## YOUR INSTRUCTIONS
Go through the entries below from the first line and output each one exactly, up to and including the line with "def counterTarget (s".

**** AVAILABLE DATA

-- ==== Sys2Proof/Machine/Sync.lean ====
section
/-! DEFINITION. Counters and wait tables (R203 to R205, R343, R418), barriers (R170 to R172, R344, R345), supersteps (R175,
R176, R227, R346), fences (R347) and tag waits (R348). -/
namespace Sys2Proof.Machine

/-! ### Gangs -/

/-- The gang of a core as a number: its node, or the core alone (R184). -/
def gangOf (s : State) (core : Nat) : Nat :=
  match (s.core core).node with | some k => k | none => 10 ^ 9 + core

/-- The cores of a core's gang. -/
def gangCores (s : State) (core : Nat) : List Nat :=
  match (s.core core).node with
  | some k => (match s.node? k with | some n => n.cores | none => [core])
  | none => [core]

/-! ### Counters -/

/-- The checks of a counter instruction (R343): alignment, R194 without check 8, and the counter page. -/
def counterTarget (s : State) (cls : AccClass) (a : Nat) : Except Flt Target := checkAcc s s.cur.1 cls a 8

def addCounter (s : State) (ra rb : Reg) (rel : Bool) (scope : Nat) : Result :=
  match counterTarget s .counterAdd (s.gprN ra) with
  | .error f => raise s f
  | .ok t => retire (pushAccess s (entry s t (.cadd (s.gpr rb)) (s.gprN ra) 8 false rel scope)) 4

def execCadd (ra rb : Reg) (s : State) : Result := addCounter s ra rb false 0
def execCaddRel (ra rb : Reg) (scope : BitVec 3) (s : State) : Result := addCounter s ra rb true scope.toNat

def execCread (rd ra : Reg) (s : State) : Result :=
  match counterTarget s .counterRead (s.gprN ra) with
  | .error f => raise s f
  | .ok t => retire (pushAccess (markReg s rd) (entry s t (.cread rd) (s.gprN ra) 8 false false 0)) 4

def waitFor (a target : Nat) : CWait := { addr := b64 a, target := b64 target, ticket := none, parked := false }

/-- Plain `cwait` (R418): the request sets out and the instruction retires; a second one does not issue. -/
def execCwait (ra rb : Reg) (s : State) : Result :=
  if s.here.cwait.isSome then sleepIn s .held
  else match counterTarget s .counterRead (s.gprN ra) with
  | .error f => raise s f
  | .ok t => retire (pushAccess (s.modHere (fun c => { c with cwait := some (waitFor (s.gprN ra) (s.gprN rb)) }))
      (entry s t (.wait (s.gpr rb)) (s.gprN ra) 8 false false 0)) 4

/-- The acquire read of a `cwait.acq` may be made now: no earlier entry holds it back (R212). -/
def acqReady (s : State) (t : Target) (a scope : Nat) : Bool :=
  mayPerform s s.cur.1 (entry s t (.cread 0) a 8 true false scope)

/-- `cwait.acq` sleeps until the counter reaches its target (R163); a plain wait that is pending holds it (R418). -/
def execCwaitAcq (ra rb : Reg) (scope : BitVec 3) (s : State) : Result :=
  if s.here.cwait.isSome && s.here.sleep != .cwaitAcq then sleepIn s .held
  else match counterTarget s .counterRead (s.gprN ra) with
  | .error f => raise s f
  | .ok t =>
    if s.gprN rb ≤ counterValue s t.place && acqReady s t (s.gprN ra) scope.toNat then
      retire (endWait (withdrawWaits s s.cur.1 s.cur.2) s.cur.1 s.cur.2) 4
    else if s.here.sleep = .cwaitAcq then .next s
    else sleepIn (s.modHere (fun c => { c with cwait := some (waitFor (s.gprN ra) (s.gprN rb)) })) .cwaitAcq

********

## WRITTEN ANSWER
-- ==== Sys2Proof/Machine/Sync.lean ====
section
/-! DEFINITION. Counters and wait tables (R203 to R205, R343, R418), barriers (R170 to R172, R344, R345), supersteps (R175,
R176, R227, R346), fences (R347) and tag waits (R348). -/
namespace Sys2Proof.Machine

/-! ### Gangs -/

/-- The gang of a core as a number: its node, or the core alone (R184). -/
def gangOf (s : State) (core : Nat) : Nat :=
  match (s.core core).node with | some k => k | none => 10 ^ 9 + core

/-- The cores of a core's gang. -/
def gangCores (s : State) (core : Nat) : List Nat :=
  match (s.core core).node with
  | some k => (match s.node? k with | some n => n.cores | none => [core])
  | none => [core]

/-! ### Counters -/

/-- The checks of a counter instruction (R343): alignment, R194 without check 8, and the counter page. -/
def counterTarget (s : State) (cls : AccClass) (a : Nat) : Except Flt Target := checkAcc s s.cur.1 cls a 8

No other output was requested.